Esa noche fue la primera ocasión en que vi cara a cara al badulaque con ínfulas de gran empresario. Iba vestido de jean, y un buzo de lana gris, zapato mocasín negro, que a leguas se notaba era de mercadillo. La cabeza embadurnada de gel y el pelo como una plasta, echado hacia atrás. Cuando nos presentaron, me ofreció un whisky y una conversación que se extendió por escasos cinco minutos.

Me habló de su amado Atlético Nacional, de un par de realities de ese entonces por la tv, y de un genocida que absurdamente es admirado en un país de violentos como este. Me dio un par de “consejos” para hacer grandes fortunas, y luego dejó caer su cuerpo en uno de los sofás de espuma de poliuretano.

Supe de entrada que no había mucho por hablar con este sujeto, pero entendí que lo más conveniente era ganarme su confianza. Así que luego de intercambiar saludos con los demás presentes en la reunión, volví hacia donde él estaba, y ahora fui yo quien le ofreció un whisky.

Le seguí la cuerda en muchos de sus planteamientos extremistas y autoritarios; alabé a Laureano Gómez y a Donald Trump, al “glorioso Partido Conservador” (Ja, ja, ja) y hasta me animé a rememorar los goles de Carmelo Valencia, Sergio Galván Rey y León Darío Muñoz en la final de 2007.

Me gané rápidamente su afecto y su confianza. Es más, gran parte de la fiesta estuve charlando con él, encargándome de embriagarle para hacer más fácil de cumplir mi anhelo de follarme esa noche a su mujer.

Y una vez que el pobre diablo quedó con la cabeza gacha y el piso dándole vueltas, le dije tener que ausentarme por un instante, pues quería compartirle un trago especial que había traído a la reunión, pero que torpemente había olvidado en el carro.

Salí de la sala, me crucé con Luciana, la agarré de la mano y la llevé al patio trasero. Allí empezamos a besarnos, bajo la escasa luz que brinda una de las farolas del alumbrado público, recargados contra el muro que da contra su cocina. Luego le di vuelta, quizá de forma un poco brusca, la apoyé contra la pared, alcé su falda, moví su tanguita hacia un costado, y la penetré a profundidad.

Fue un coito corto pero memorable. No hubo tiempo para jugueteos previos, para caricias y demás, fue un acto puramente animal, pero sumamente excitante para ambos.

“Tienes que apurarte. Si Lucho nos pilla es capaz de agarrar su escopeta y volarnos los sesos a los dos frente a toda esta gente”, dijo Luciana mientras yo le empujaba mi miembro adentro sin ningún tipo de contemplación.

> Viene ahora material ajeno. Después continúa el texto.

-- ==== Sys2Proof/Machine/Timebase.lean ====
section
/-! DEFINITION. The Timebase (01): the advance of S, the word-clock supervisor, the clock state and the
CLOCK request. -/

namespace Sys2Proof.Machine

/-- R1: S advanced by `k` samples at once. -/
def Timebase.advanceS (t : Timebase) (k : Nat) : Timebase := { t with S := t.S + k, advance := k }

/-- A CLOCK notice (R8, R11, R12) with the clock state, S and the rate of the last completed window as they stand.
R8 names the rate for a failover alone; that a notice of cause HOST, STRAP or DROPPED carries it too, and one of
cause DROPPED, or of cause HOST at a SELECT_INTERNAL, the S, is the model's choice (log 66). -/
def State.clockNotice (s : State) (cause : ClockCause) : State :=
  s.offer (.clock cause s.time.clockState s.time.S s.time.rateHz)

/-- The state with the Timebase changed. -/
def State.mapTime (s : State) (f : Timebase → Timebase) : State := { s with time := f s.time }

/-! ## Edges and periods -/

/-- R11: the notice cause of a switch to WORD. -/
def SwitchCause.clockCause : SwitchCause → ClockCause
  | .host => .host
  | .strap => .strap

/-- R5, R6: what the supervisor does at each word-clock edge. -/
def Timebase.countEdge (t : Timebase) : Timebase :=
  { t with watch := 0, edgesAbsent := false, windowEdges := addSat 65535 t.windowEdges 1 }

/-- R3, R5, R6, R11: a rising edge of the word clock. -/
def actWordClockEdge (s : State) : State :=
  let s' := s.mapTime Timebase.countEdge
  match s'.time.clockState, s'.time.pendingSwitch with
  | .word, _ => s'.mapTime fun t => t.advanceS 1
  | _, none => s'
  | _, some c =>
    (s'.mapTime fun t =>
      { t.advanceS 1 with clockState := .word, pendingSwitch := none }).clockNotice c.clockCause

/-- WORD_CLOCK_EDGE (R3). -/
def execWordClockEdge (s : State) : Host.Outcome State Fault Refusal := command actWordClockEdge s

/-- R3, R5, R6: a period of the internal oscillator: S advances in INTERNAL and FAILOVER, the watch
count rises (held at 4) and the window goes on. -/
def actInternalPeriod (s : State) : State :=
  s.mapTime fun t =>
    let t' := { t with
      watch := addSat Config.wcMissPeriods t.watch 1
      windowPosition := t.windowPosition + 1 }
    match t.clockState with
    | .word => t'
    | .internal | .failover => t'.advanceS 1

/-- INTERNAL_PERIOD (R3). -/
def execInternalPeriod (s : State) : Host.Outcome State Fault Refusal := command actInternalPeriod s

/-! ## Missing edges and windows -/

/-- R8: a failover with its cause. -/
def State.failover (s : State) (cause : ClockCause) : State :=
  (s.mapTime fun t => { t with clockState := .failover, autoSwitch := false }).clockNotice cause

/-- R11: a pending switch dropped by a bad judgement. -/
def State.dropSwitch (s : State) : State :=
  match s.time.pendingSwitch with
  | none => s
  | some _ => (s.mapTime fun t => { t with pendingSwitch := none }).clockNotice .dropped

/-- R6: a missing-edge event is due: the watch count stands at 4 with edges-absent clear. -/
def Timebase.missingEdgeDue (t : Timebase) : Bool :=
  decide (t.watch = Config.wcMissPeriods) && !t.edgesAbsent

/-- R6: a missing-edge event: in WORD a failure with S jumping by 4, elsewhere the pending switch is
dropped. -/
def actMissingEdgeEvent (s : State) : State :=
  if s.time.missingEdgeDue then
    let s' := s.mapTime fun t => { t with edgesAbsent := true, goodRun := 0, windowSpoiled := true }
    match s'.time.clockState with
    | .word => (s'.mapTime fun t => t.advanceS Config.wcMissPeriods).failover .missingEdges
    | .internal | .failover => s'.dropSwitch
  else s

/-- MISSING_EDGE_EVENT (R6). -/
def execMissingEdgeEvent (s : State) : Host.Outcome State Fault Refusal :=
  command actMissingEdgeEvent s

/-- R5: the window in progress, judged at its end, is good. -/
def Timebase.windowGood (t : Timebase) : Bool :=
  decide (Config.wcEdgesLow ≤ t.windowEdges ∧ t.windowEdges ≤ Config.wcEdgesHigh) && !t.windowSpoiled

/-- R5: the window judged, its counts moved on and the next window started. -/
def Timebase.endWindow (t : Timebase) : Timebase :=
  { t with
    goodRun := if t.windowGood then addSat Config.wcGoodRun t.goodRun Config.wcWindow else 0
    lastWindowEdges := t.windowEdges
    windowEdges := 0
    windowSpoiled := false
    windowPosition := t.windowPosition - Config.wcWindow }

/-- R13: a window end that raises the good run to 48,000 in INTERNAL with the auto-switch mark set and
no switch pending sets the flag and clears the mark. -/
def Timebase.autoSwitchArmed (before after : Timebase) : Bool :=
  after.autoSwitch && decide (after.clockState = .internal) && after.pendingSwitch.isNone
    && after.wordClockGood && decide (before.goodRun ≠ Config.wcGoodRun)

/-- R5, R7, R11, R13: the end of a rate window. -/
def actRateWindowEnd (s : State) : State :=
  if Config.wcWindow ≤ s.time.windowPosition then
    let good := s.time.windowGood
    let s' := s.mapTime Timebase.endWindow
    if good then
      if s.time.autoSwitchArmed s'.time then
        s'.mapTime fun t => { t with pendingSwitch := some .strap, autoSwitch := false }
      else s'
    else
      match s'.time.clockState with
      | .word => s'.failover .rate
      | .internal | .failover => s'.dropSwitch
  else s

/-- RATE_WINDOW_END (R5). -/
def execRateWindowEnd (s : State) : Host.Outcome State Fault Refusal := command actRateWindowEnd s

/-! ## The CLOCK request (R9, R10, R12) -/

/-- R9: the clock record. -/
def Timebase.record (t : Timebase) : ClockRecord :=
  ⟨t.clockState, t.pendingSwitch.isSome, t.wordPreferred, t.autoSwitch, t.edgesAbsent, t.rateHz,
    t.goodRun, t.S⟩

/-- OK with the clock record as it stands after the request (R9). -/
def clockReply (s : State) : State × Answer := (s, .ok false (.clock s.time.record))

/-- R9: QUERY changes nothing. -/
def actClockQuery (s : State) : State × Answer := clockReply s

/-- CLOCK_QUERY (R9). -/
def execClockQuery (tag : Nat) (s : State) : Host.Outcome State Fault Refusal :=
  serve 0x08 tag true actClockQuery s

/-- R10: SELECT_WORD by the clock state, the flag and the judgement of the word clock; the refusal
carries the clock record too (R9). -/
def actClockSelectWord (s : State) : State × Answer :=
  if s.time.clockState = .word ∨ s.time.pendingSwitch ≠ none then
    clockReply (s.mapTime fun t => { t with autoSwitch := false })
  else if s.time.wordClockGood then
    clockReply (s.mapTime fun t => { t with autoSwitch := false, pendingSwitch := some .host })
  else (s, .refused .notReady (.clock s.time.record))

/-- CLOCK_SELECT_WORD (R10). -/
def execClockSelectWord (tag : Nat) (s : State) : Host.Outcome State Fault Refusal :=
  serve 0x08 tag true actClockSelectWord s

/-- R12: SELECT_INTERNAL. -/
def actClockSelectInternal (s : State) : State × Answer :=
  let s' := s.mapTime fun t =>
    { t with clockState := .internal, autoSwitch := false, pendingSwitch := none }
  clockReply (if s.time.clockState = .internal then s' else s'.clockNotice .host)

/-- CLOCK_SELECT_INTERNAL (R12). -/
def execClockSelectInternal (tag : Nat) (s : State) : Host.Outcome State Fault Refusal :=
  serve 0x08 tag true actClockSelectInternal s

end Sys2Proof.Machine
end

A pesar de que fue un polvo corto, nos dimos el gusto de cambiar de posición. Luciana se dio vuelta, quedamos cara a cara, y volvimos de nuevo a compenetrarnos en uno solo para intercambiar nuestros fluidos.

El coito terminó con mi estallido de placer en su interior, todo a partir de un profundo beso con el que Luciana me deleitó.

Regresamos a la sala, seguramente, todavía con el correspondiente aroma a sexo, que buscaríamos disimular con el olor a tabaco reinante en el ambiente, y la complicidad de saber que el licor habría aturdido los sentidos de la mayoría allí presentes.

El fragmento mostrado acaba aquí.